Certains prétendent que les Syriens, les Afghans et les Irakiens étaient des « migrants économiques » plutôt que des « réfugiés de guerre ».

Ils soulignent que ceux qui sont arrivés en 2015 étaient “principalement des jeunes hommes” traversant plusieurs pays sûrs juste pour obtenir l’asile en Autriche, en Allemagne et en Suède, les pays aux systèmes de sécurité sociale les plus généreux.

Ce n’est certainement pas le cas avec la guerre en Ukraine : principalement des femmes et des enfants ont quitté leur pays pendant que les hommes étaient enrôlés.

Dans un commentaire récent, la journaliste Barbara Coudenhove-Kalergi a également souligné que la perception du public est différente bien que les causes soient à peu près les mêmes.

“Le bombardement d’Alep en Syrie ou de Grozny en Tchétchénie a été au moins aussi horrible que les frappes aériennes sur Kharkiv (Ukraine)”, note-t-elle.

Certains utilisateurs de médias sociaux, cependant, pensent que la Convention de Genève a été “abusée” par les réfugiés en 2015.

À l’heure actuelle, ils voient des parallèles plus forts avec les guerres des Balkans dans les années 1990 qu’avec la guerre en Syrie.

La religion et la mentalité sont un autre facteur clé de la perception du public.

Un commentateur de “Der Standard” le dit sans ambages en écrivant : “Ces gens (Ukrainiens) ‘cochent’ comme nous.” – une déclaration susceptible de refléter le discours de l’ÖVP, un parti qui s’appuie sur ses racines chrétiennes-démocrates.

Cependant, malgré toute l’empathie et le soutien pour les réfugiés ukrainiens, certains commentateurs expriment des craintes d’une crise croissante des finances et des ressources liée aux nouveaux flux migratoires.

De nombreux Autrichiens s’attendent à ce que la guerre se poursuive sur une plus longue période. Ils se demandent également si les réfugiés vont retourner dans leur pays d’origine dévasté.
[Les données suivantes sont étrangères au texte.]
-- ==== Sys2Proof/WellFormed.lean ====
section
/-!
DEFINITION. Which instructions are well formed: the operand domains of the opcode table and of the rules.
-/

namespace Sys2Proof

/-- A command line whose first character matches a command code under the case mask 0xDF (R73). -/
def commandStarts (code : Byte) : Line → Bool
  | [] => false
  | c :: _ => c &&& 0xDF#8 = code

/-- A reserved operation word: OPC 0x0, OPC 0x8..0xF, or OPC 0x1..0x6 with NIB ≠ 0 (R72). -/
def wordReserved (w : Byte) : Bool :=
  let opc := w.toNat / 16
  let nib := w.toNat % 16
  opc = 0 || 8 ≤ opc || (opc ≤ 6 && nib ≠ 0)

/-- The operands lie in the domain the spec gives the row. -/
def Instr.wf : Instr → Bool
  | .reset => true
  | .modeRead => true
  | .modeWrite => true
  | .wpAssert => true
  | .wpDeassert => true
  | .readAdv => true
  | .writeAdv _ => true
  | .cmdRead c => commandStarts 0x52#8 c
  | .cmdProgram c => commandStarts 0x50#8 c
  | .cmdVerify c => commandStarts 0x56#8 c
  | .cmdList c => commandStarts 0x4C#8 c
  | .cmdNop c =>
    !(commandStarts 0x52#8 c || commandStarts 0x50#8 c || commandStarts 0x56#8 c || commandStarts 0x4C#8 c)
  | .opwReserved w => wordReserved w
  | .decodeOffset _ _ => true
  | .decodeFreq _ _ => true
  | .normalize _ _ => true
  | .renderOffset _ _ => true
  | .renderFreq _ => true
  | .hexChar _ => true
  | .hexValue _ => true
  | .encodeRecord a => a % Config.recNibbles = 0 && a < Config.nAddr
  | .label a => a < Config.nAddr
  | .qualifyLine _ => true
  | .classify _ => true
  | .parseLine l => Machine.classify l = .data
  | .programLine _ => true
  | .verifyLine _ => true
  | .skip _ => true
  | .seek a => a ≤ Config.nAddr

end Sys2Proof
end

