-- ==== Sys2Proof/Safety.lean ====
section
/-!
DEFINITION. What counts as a sound state and a safe run: the invariants of the block.
-/

namespace Sys2Proof.Machine

/-- The counter is UNKNOWN or 0..1024 (10_state.md R21). -/
def Counter.inRange : Counter → Bool
  | .unknown => true
  | .val a => a ≤ Config.nAddr

/-- The counter has been reset since power-on. -/
def Counter.known : Counter → Bool
  | .unknown => false
  | .val _ => true

/-- An offset entry is UNWRITTEN or in −85..+85 (10_state.md R28). -/
def ofsEntryOk : Option Int → Bool
  | none => true
  | some v => -85 ≤ v && v ≤ 85

/-- LASTMM is NONE or an address (10_state.md R29); under MISMATCH_ADDR = POST the advanced counter, so up to 1024
(notes/assumptions/16.md). -/
def lastmmOk (p : Params) : Option Nat → Bool
  | none => true
  | some a =>
    match p.mismatchAddr with
    | .pre => a < Config.nAddr
    | .post => 1 ≤ a && a ≤ Config.nAddr

/-- What SEQ says of a running block between steps: a Read or List session never stands still (R223), a Program session
waits in write mode with write protect de-asserted (R195), a Verify session waits in read mode (R196). -/
def seqOk (s : State) : Bool :=
  match s.seq with
  | .idle => true
  | .programS => s.mode = .write && s.wp = .deasserted && s.addr.known
  | .verifyS => s.mode = .read && s.addr.known
  | .readS => false
  | .listS => false

/-- The invariant of the block. -/
def State.Inv (s : State) : Prop :=
  Memory.wf s.mem = true ∧ s.addr.inRange = true ∧ s.ofs.length = Config.nOfs ∧ s.ofs.all ofsEntryOk = true ∧
    lastmmOk s.params s.lastmm = true ∧ s.fault.length ≤ 1 ∧ (s.fault = [] → seqOk s = true)

/-- A safe run takes no fault of the spec: FAULT is empty (60_exceptions.md R240, R246). -/
def State.safe (s : State) : Bool := s.fault = []

end Sys2Proof.Machine
end

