/-- R106: WRITE_ADV #n stores n at ADDR and advances ADDR; every other nibble reads as before and nothing else is written.
Where it faults it stores nothing and does not advance. No NIB value is reserved. -/
def Obligations.WriteAdvStoresThenAdvances : Prop :=
  ∀ n : Nibble,
  decodeWord (0x70#8 ||| n.setWidth 8) = .writeAdv n ∧
  (∀ s a, Accepts s → s.mem.wf = true → s.addr = .val a → s.mode = .write → s.wp = .deasserted → a < 1024 →
    ∃ m, exec (.writeAdv n) s = .next { s with mem := m, addr := .val (a + 1), result := .none } ∧
      ∀ b, m.read b = if b = a then n else s.mem.read b) ∧
  (∀ s, Accepts s → s.addr = .unknown →
    exec (.writeAdv n) s = .next (faulted .addrUnknown (.word (0x70#8 ||| n.setWidth 8)) s)) ∧
  (∀ s a, Accepts s → s.addr = .val a → s.mode ≠ .write →
    exec (.writeAdv n) s = .next (faulted .mode (.word (0x70#8 ||| n.setWidth 8)) s)) ∧
  (∀ s a, Accepts s → s.addr = .val a → s.mode = .write → s.wp = .asserted →
    exec (.writeAdv n) s = .next (faulted .wp (.word (0x70#8 ||| n.setWidth 8)) s)) ∧
  (∀ s, Accepts s → s.addr = .val 1024 → s.mode = .write → s.wp = .deasserted →
    exec (.writeAdv n) s = .next (faulted .pastEnd (.word (0x70#8 ||| n.setWidth 8)) s)) ∧
  (∀ s, s.fault = [] → s.seq ≠ .idle →
    exec (.writeAdv n) s = .next (faulted .busy (.word (0x70#8 ||| n.setWidth 8)) s))

/-- R72: a reserved word raises F_RESERVED, whatever SEQ is, and has no other effect. -/
def Obligations.ReservedWordsFault : Prop :=
  ∀ (w : Byte) s, (w.toNat / 16 = 0 ∨ 8 ≤ w.toNat / 16 ∨ (w.toNat / 16 ≤ 6 ∧ w.toNat % 16 ≠ 0)) → s.fault = [] →
    decodeWord w = .opwReserved w ∧ exec (.opwReserved w) s = .next (faulted .reserved (.word w) s)

/-- R243, R244: an operation word of the host while a session owns the driver raises F_BUSY, a reserved one F_RESERVED,
which comes first; nothing else happens. -/
def Obligations.HostWordsFaultDuringSession : Prop :=
  ∀ (w : Byte) s, s.fault = [] → s.seq ≠ .idle →
    exec (decodeWord w) s = .next (faulted (if wordReserved w then .reserved else .busy) (.word w) s)

/-- R107: SKIP n moves ADDR by n and writes nothing else; it faults as READ_ADV at the first copy that faults, and leaves
ADDR at the address of that copy. -/
def Obligations.SkipAdvancesByCount : Prop :=
  (∀ n s a, Accepts s → s.addr = .val a → s.mode = .read → a + n ≤ 1024 →
    exec (.skip n) s = .next { s with addr := .val (a + n), result := .none }) ∧
  (∀ n s a, Accepts s → s.addr = .val a → s.mode = .read → a ≤ 1024 → 1024 < a + n →
    exec (.skip n) s = .next (faulted .pastEnd (.word 0x60#8) { s with addr := .val 1024 })) ∧
  (∀ n s a, Accepts s → 0 < n → s.addr = .val a → s.mode ≠ .read →
    exec (.skip n) s = .next (faulted .mode (.word 0x60#8) s)) ∧
  (∀ n s, Accepts s → 0 < n → s.addr = .unknown → exec (.skip n) s = .next (faulted .addrUnknown (.word 0x60#8) s))

/-- R87, R107, R108: a pseudo-operation is the sequence of the words it expands to: issuing these one after the other ends
where the pseudo-operation ends, in every state, faults included; the nibbles that READ_ADV returned are discarded. -/
def Obligations.PseudoOperationsAreTheirExpansion : Prop :=
  ∀ i s, (∃ n, i = .skip n) ∨ (∃ a, i = .seek a ∧ a ≤ 1024) → s.fault = [] →
    exec i s = .next (returning .none (issueAll (i.expansion.map decodeWord) s))

/-- R108: SEEK a gives ADDR = a from anywhere in READ mode, and writes nothing else. -/
def Obligations.SeekReachesAddress : Prop :=
  (∀ a s, Accepts s → s.mode = .read → a ≤ 1024 →
    exec (.seek a) s = .next { s with addr := .val a, result := .none }) ∧
  (∀ s, Accepts s → exec (.seek 0) s = .next { s with addr := .val 0, result := .none })

/-- R112: after a sequence of primitives since a RESET that raised no fault, ADDR is the number of READ_ADV and WRITE_ADV in
the sequence, and that number is at most 1024. -/
def Obligations.CounterCountsAdvances : Prop :=
  ∀ is s, is.all isPrimitive = true → Accepts s → s.addr = .val 0 → (issueAll is s).fault = [] →
    (issueAll is s).addr = .val (is.map advances).sum ∧ (is.map advances).sum ≤ 1024

/-! ### Encodings (30_encoding.md) -/

/-- R71: the operation codes of format OPW, written out bit by bit. -/
def Obligations.OperationCodesDecode : Prop :=
  decodeWord 0b00010000#8 = .reset ∧ decodeWord 0b00100000#8 = .modeRead ∧ decodeWord 0b00110000#8 = .modeWrite ∧
  decodeWord 0b01000000#8 = .wpAssert ∧ decodeWord 0b01010000#8 = .wpDeassert ∧ decodeWord 0b01100000#8 = .readAdv ∧
  ∀ n : Nibble, decodeWord (0b01110000#8 ||| n.setWidth 8) = .writeAdv n

/-- R73: the first character of a command line, in either case, selects the session, whatever follows it. -/
def Obligations.CommandsSelectByFirstCharacter : Prop :=
  (∀ l, decodeCommand (chr 'R' :: l) = .cmdRead (chr 'R' :: l) ∧ decodeCommand (chr 'r' :: l) = .cmdRead (chr 'r' :: l)) ∧
  (∀ l, decodeCommand (chr 'P' :: l) = .cmdProgram (chr 'P' :: l) ∧
    decodeCommand (chr 'p' :: l) = .cmdProgram (chr 'p' :: l)) ∧
  (∀ l, decodeCommand (chr 'V' :: l) = .cmdVerify (chr 'V' :: l) ∧
    decodeCommand (chr 'v' :: l) = .cmdVerify (chr 'v' :: l)) ∧
  (∀ l, decodeCommand (chr 'L' :: l) = .cmdList (chr 'L' :: l) ∧ decodeCommand (chr 'l' :: l) = .cmdList (chr 'l' :: l))

/-- Decode and encode agree: what a well-formed instruction's item is decoded as, where it is heard, is the instruction, every
operand at every value. -/
def Obligations.DecodeOfEncodeIsIdentity : Prop :=
  ∀ i it, i.wf = true → encode i = some it → decodeItem i.heardIn it = some i

/-- R88: every decode is total, where a line can be read at all, and gives a well-formed instruction of which the item is
the encoding, so that no bit of an item is dropped. -/
def Obligations.EncodeOfDecodeIsIdentity : Prop :=
  (∀ q w, ∃ i, decodeItem q (.word w) = some i) ∧
  (∀ q l, q ≠ .readS → q ≠ .listS → ∃ i, decodeItem q (.line l) = some i) ∧
  (∀ q it i, decodeItem q it = some i → i.wf = true ∧ encode i = some it)

/-! ### Codec (41_codec.md) -/

/-- R130: DECODE_OFFSET gives (HI & 0b111) × 10 + LO, negated where HI ≥ 8, in −85..+85; nothing is written. -/
def Obligations.DecodeOffsetGivesSignedValue : Prop :=
  ∀ lo hi s, s.fault = [] →
    exec (.decodeOffset lo hi) s = .next (returning (.offset (offsetValue lo hi)) s) ∧
    -85 ≤ offsetValue lo hi ∧ offsetValue lo hi ≤ 85 ∧
    (lo.toNat ≤ 9 → -79 ≤ offsetValue lo hi ∧ offsetValue lo hi ≤ 79)

/-- R132: NORMALIZE makes at most one correction, a carry from 10000 on or a borrow below 0; nothing is written. -/
def Obligations.NormalizeCorrectsOnce : Prop :=
  ∀ m a s, s.fault = [] →
    exec (.normalize m a) s = .next (returning (.normalized (normalized m a).1 (normalized m a).2) s) ∧
    (-10000 ≤ a → a ≤ 19999 → 0 ≤ (normalized m a).2 ∧ (normalized m a).2 ≤ 9999)

/-- R131: DECODE_FREQ gives BLANK for FB[0] = 0xF, else the normalized sums and FB[0]; nothing is written. FB[7] and FB[8]
are not read. -/
def Obligations.DecodeFreqGivesFrequency : Prop :=
  (∀ fb ofs s, s.fault = [] → exec (.decodeFreq fb ofs) s = .next (returning (.freq (frequency fb ofs)) s)) ∧
  ∀ fb ofs (x y : Nibble) s, exec (.decodeFreq { fb with fb7 := x, fb8 := y } ofs) s = exec (.decodeFreq fb ofs) s

/-- R133: with an offset of the table every frequency has ACC in 0..9999 and MHZ in −1..166. -/
def Obligations.FrequencyRanges : Prop :=
  ∀ fb ofs s t m a d0, -85 ≤ ofs → ofs ≤ 85 → exec (.decodeFreq fb ofs) s = .next t → t.result = .freq (.freq m a d0) →
    0 ≤ a ∧ a ≤ 9999 ∧ -1 ≤ m ∧ m ≤ 166

/-- R134: an offset never changes the display digit D0, which is FB[0]. -/
def Obligations.OffsetNeverChangesDisplayDigit : Prop :=
  ∀ fb ofs s t m a d0, exec (.decodeFreq fb ofs) s = .next t → t.result = .freq (.freq m a d0) → d0 = fb.fb0

/-- R135: RENDER_OFFSET gives the sign from HI[3], the tens digit, a point, LO in decimal, " kHz"; nothing is written. -/
def Obligations.RenderOffsetText : Prop :=
  ∀ lo hi s, s.fault = [] →
    exec (.renderOffset lo hi) s = .next (returning (.text
      ((if 8 ≤ hi.toNat then [chr '-'] else [chr '+']) ++ decimal (hi.toNat % 8) ++ [chr '.'] ++ decimal lo.toNat ++ kHz)) s)

/-- R136, R137: RENDER_FREQ gives the MHz numeral, a space, the kHz field and " kHz" for an accumulator that is not negative,
and BLANK_MARKER for BLANK; nothing is written. For a negative accumulator R8 gives "/" and "%" no value: the text is R136's
for some quotient q and remainder r of that accumulator, the model's free values, whatever the MHz count and the display
digit; how a negative numeral is padded is the model's reading (notes/assumptions/8.md). -/
def Obligations.RenderFreqText : Prop :=
  (∀ (m a : Int) (d0 : Nibble) s, s.fault = [] → 0 ≤ a →
    exec (.renderFreq (.freq m a d0)) s = .next (returning (.text
      ((if m < 0 then [chr '-'] else []) ++ decimal m.natAbs ++ [chr ' '] ++ zeroPadded 3 (a.toNat / 10) ++ [chr '.'] ++
        zeroPadded 2 (a.toNat % 10 * 10 + d0.toNat) ++ kHz)) s)) ∧
  (∀ s, s.fault = [] → exec (.renderFreq .blank) s = .next (returning (.text Config.blankMarker) s)) ∧
  (∀ a : Int, a < 0 → ∃ q r : Int, ∀ (m : Int) (d0 : Nibble) s, s.fault = [] →
    exec (.renderFreq (.freq m a d0)) s = .next (returning (.text
      ((if m < 0 then [chr '-'] else []) ++ decimal m.natAbs ++ [chr ' '] ++ signedPadded 3 q ++ [chr '.'] ++
        signedPadded 2 (r * 10 + d0.toNat) ++ kHz)) s))

/-! ### Transport functions (43_transport.md) -/

/-- R180: HEX_CHAR gives '0'..'9' and 'A'..'F'; nothing is written. -/
def Obligations.HexCharGivesUppercaseDigit : Prop :=
  ∀ v s, s.fault = [] → exec (.hexChar v) s = .next (returning (.char (hexDigit v)) s)

/-- R181: HEX_VALUE gives the value of a hex digit, of a lowercase one where ACCEPT_LOWER, else 0xFF; nothing is written. -/
def Obligations.HexValueGivesValueOrSentinel : Prop :=
  ∀ c s, s.fault = [] → exec (.hexValue c) s = .next (returning (.hexVal (hexOf s.params.acceptLower c)) s)

/-- R183, R79: LABEL gives the three hex digits of an address, most significant first; nothing is written. -/
def Obligations.LabelGivesThreeDigits : Prop :=
  ∀ a s, s.fault = [] → a ≤ 0x3FF → exec (.label a) s = .next (returning (.text (addressLabel a)) s)

/-- R184, R185: QUALIFY_LINE tells the data lines, CLASSIFY the three kinds; nothing is written. -/
def Obligations.LinesAreClassified : Prop :=
  ∀ l s, s.fault = [] →
    (∃ b, exec (.qualifyLine l) s = .next (returning (.truth b) s) ∧ (b = true ↔ IsData l)) ∧
    (∃ k, exec (.classify l) s = .next (returning (.kind k) s) ∧ (k = .endOfInput ↔ l = []) ∧ (k = .data ↔ IsData l) ∧
      (k = .skip ↔ l ≠ [] ∧ ¬ IsData l))

/-- R186: PARSE_LINE gives the 64 nibbles of a data line; with a character that is no hex digit it gives REJECT, or the
values & 0xF, or raises F_HEX, as HEX_POLICY says; nothing else is written. -/
def Obligations.ParseLineFollowsHexPolicy : Prop :=
  ∀ l s, s.fault = [] → IsData l →
    (Usable s.params l →
      exec (.parseLine l) s = .next (returning (.parsed ((List.range 64).map (lineNibble s.params l))) s)) ∧
    (¬ AllHex s.params l → s.params.hexPolicy = .rejectLine → exec (.parseLine l) s = .next (returning .rejected s)) ∧
    (¬ AllHex s.params l → s.params.hexPolicy = .fault → exec (.parseLine l) s = .next (faulted .hex .parseLine s))

/-- R182: ENCODE_RECORD(A) at ADDR = A gives the 69 characters of the record and moves ADDR by 64, writing nothing else. -/
def Obligations.EncodeRecordBuildsLine : Prop :=
  ∀ a s, s.fault = [] → s.addr = .val a → a % 64 = 0 → a ≤ 0x3C0 → s.mode = .read →
    exec (.encodeRecord a) s = .next { s with addr := .val (a + 64), result := .text (recordOf s.params s.mem a) } ∧
    (recordOf s.params s.mem a).length = 69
D’autres sont mécontents que les Ukrainiens soient utilisés comme « main-d’œuvre bon marché » en Autriche.

Les critiques avertissent que les dépenses du déficit national pourraient atteindre de nouveaux niveaux, car les dettes montent déjà en flèche en raison de la pandémie de Corona et des mesures coûteuses que le gouvernement impose toujours.

Dans la population autrichienne, il ne fait aucun doute que davantage de réfugiés arriveront dans le pays. De nombreux citoyens proposent déjà leurs appartements privés pour accueillir des réfugiés.

Certains d’entre eux ressentent le besoin de le faire parce que les procédures bureaucratiques sont encore assez compliquées.

Vienne n’a pas une grande communauté ukrainienne.

Néanmoins, la ville de 1,9 million d’habitants pourrait s’avérer plus attractive que d’autres provinces autrichiennes.

Des différends politiques sur la province qui devrait accueillir le nombre de réfugiés pourraient bientôt survenir. Et puis ce débat ne serait pas très différent de 2015.